Print nothing but the lines below starting at the line that holds "def entryFailed (preset" and ending at the line that holds "items := recallItems", including both, each exactly as written.

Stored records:
==*==

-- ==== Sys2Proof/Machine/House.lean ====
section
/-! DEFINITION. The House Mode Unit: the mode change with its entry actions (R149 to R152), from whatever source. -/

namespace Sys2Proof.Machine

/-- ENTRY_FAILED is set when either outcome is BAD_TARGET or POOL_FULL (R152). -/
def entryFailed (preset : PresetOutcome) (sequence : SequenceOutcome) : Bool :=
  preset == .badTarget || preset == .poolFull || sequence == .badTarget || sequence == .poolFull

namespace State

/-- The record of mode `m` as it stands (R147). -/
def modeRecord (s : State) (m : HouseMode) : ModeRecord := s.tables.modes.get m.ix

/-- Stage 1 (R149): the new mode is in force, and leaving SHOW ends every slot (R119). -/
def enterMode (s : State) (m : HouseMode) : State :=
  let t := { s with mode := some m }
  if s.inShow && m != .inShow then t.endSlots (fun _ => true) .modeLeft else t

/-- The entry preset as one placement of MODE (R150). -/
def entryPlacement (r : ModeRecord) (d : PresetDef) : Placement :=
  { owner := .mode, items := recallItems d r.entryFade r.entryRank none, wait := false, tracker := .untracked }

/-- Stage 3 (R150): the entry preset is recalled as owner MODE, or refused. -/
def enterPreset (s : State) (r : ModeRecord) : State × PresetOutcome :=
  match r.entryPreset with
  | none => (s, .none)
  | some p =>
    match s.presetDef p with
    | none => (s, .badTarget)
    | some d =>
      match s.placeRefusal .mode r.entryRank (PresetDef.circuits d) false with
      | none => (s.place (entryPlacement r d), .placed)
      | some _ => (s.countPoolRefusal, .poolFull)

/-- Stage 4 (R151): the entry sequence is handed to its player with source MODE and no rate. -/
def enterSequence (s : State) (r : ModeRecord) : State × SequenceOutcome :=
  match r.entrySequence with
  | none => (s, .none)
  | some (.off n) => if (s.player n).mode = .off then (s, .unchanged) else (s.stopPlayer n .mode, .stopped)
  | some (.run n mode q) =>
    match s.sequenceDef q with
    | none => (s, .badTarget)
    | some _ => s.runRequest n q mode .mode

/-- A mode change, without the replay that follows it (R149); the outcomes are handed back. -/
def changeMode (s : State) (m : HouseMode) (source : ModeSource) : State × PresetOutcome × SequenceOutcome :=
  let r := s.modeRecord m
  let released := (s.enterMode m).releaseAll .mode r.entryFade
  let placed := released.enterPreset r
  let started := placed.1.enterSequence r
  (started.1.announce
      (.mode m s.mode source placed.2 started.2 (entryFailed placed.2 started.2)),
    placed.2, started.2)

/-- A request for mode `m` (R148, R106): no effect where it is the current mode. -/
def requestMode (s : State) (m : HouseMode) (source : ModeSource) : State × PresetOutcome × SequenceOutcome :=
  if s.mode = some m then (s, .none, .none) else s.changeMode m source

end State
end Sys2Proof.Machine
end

==*==

Written response
def entryFailed (preset : PresetOutcome) (sequence : SequenceOutcome) : Bool :=
  preset == .badTarget || preset == .poolFull || sequence == .badTarget || sequence == .poolFull

namespace State

/-- The record of mode `m` as it stands (R147). -/
def modeRecord (s : State) (m : HouseMode) : ModeRecord := s.tables.modes.get m.ix

/-- Stage 1 (R149): the new mode is in force, and leaving SHOW ends every slot (R119). -/
def enterMode (s : State) (m : HouseMode) : State :=
  let t := { s with mode := some m }
  if s.inShow && m != .inShow then t.endSlots (fun _ => true) .modeLeft else t

/-- The entry preset as one placement of MODE (R150). -/
def entryPlacement (r : ModeRecord) (d : PresetDef) : Placement :=
  { owner := .mode, items := recallItems d r.entryFade r.entryRank none, wait := false, tracker := .untracked }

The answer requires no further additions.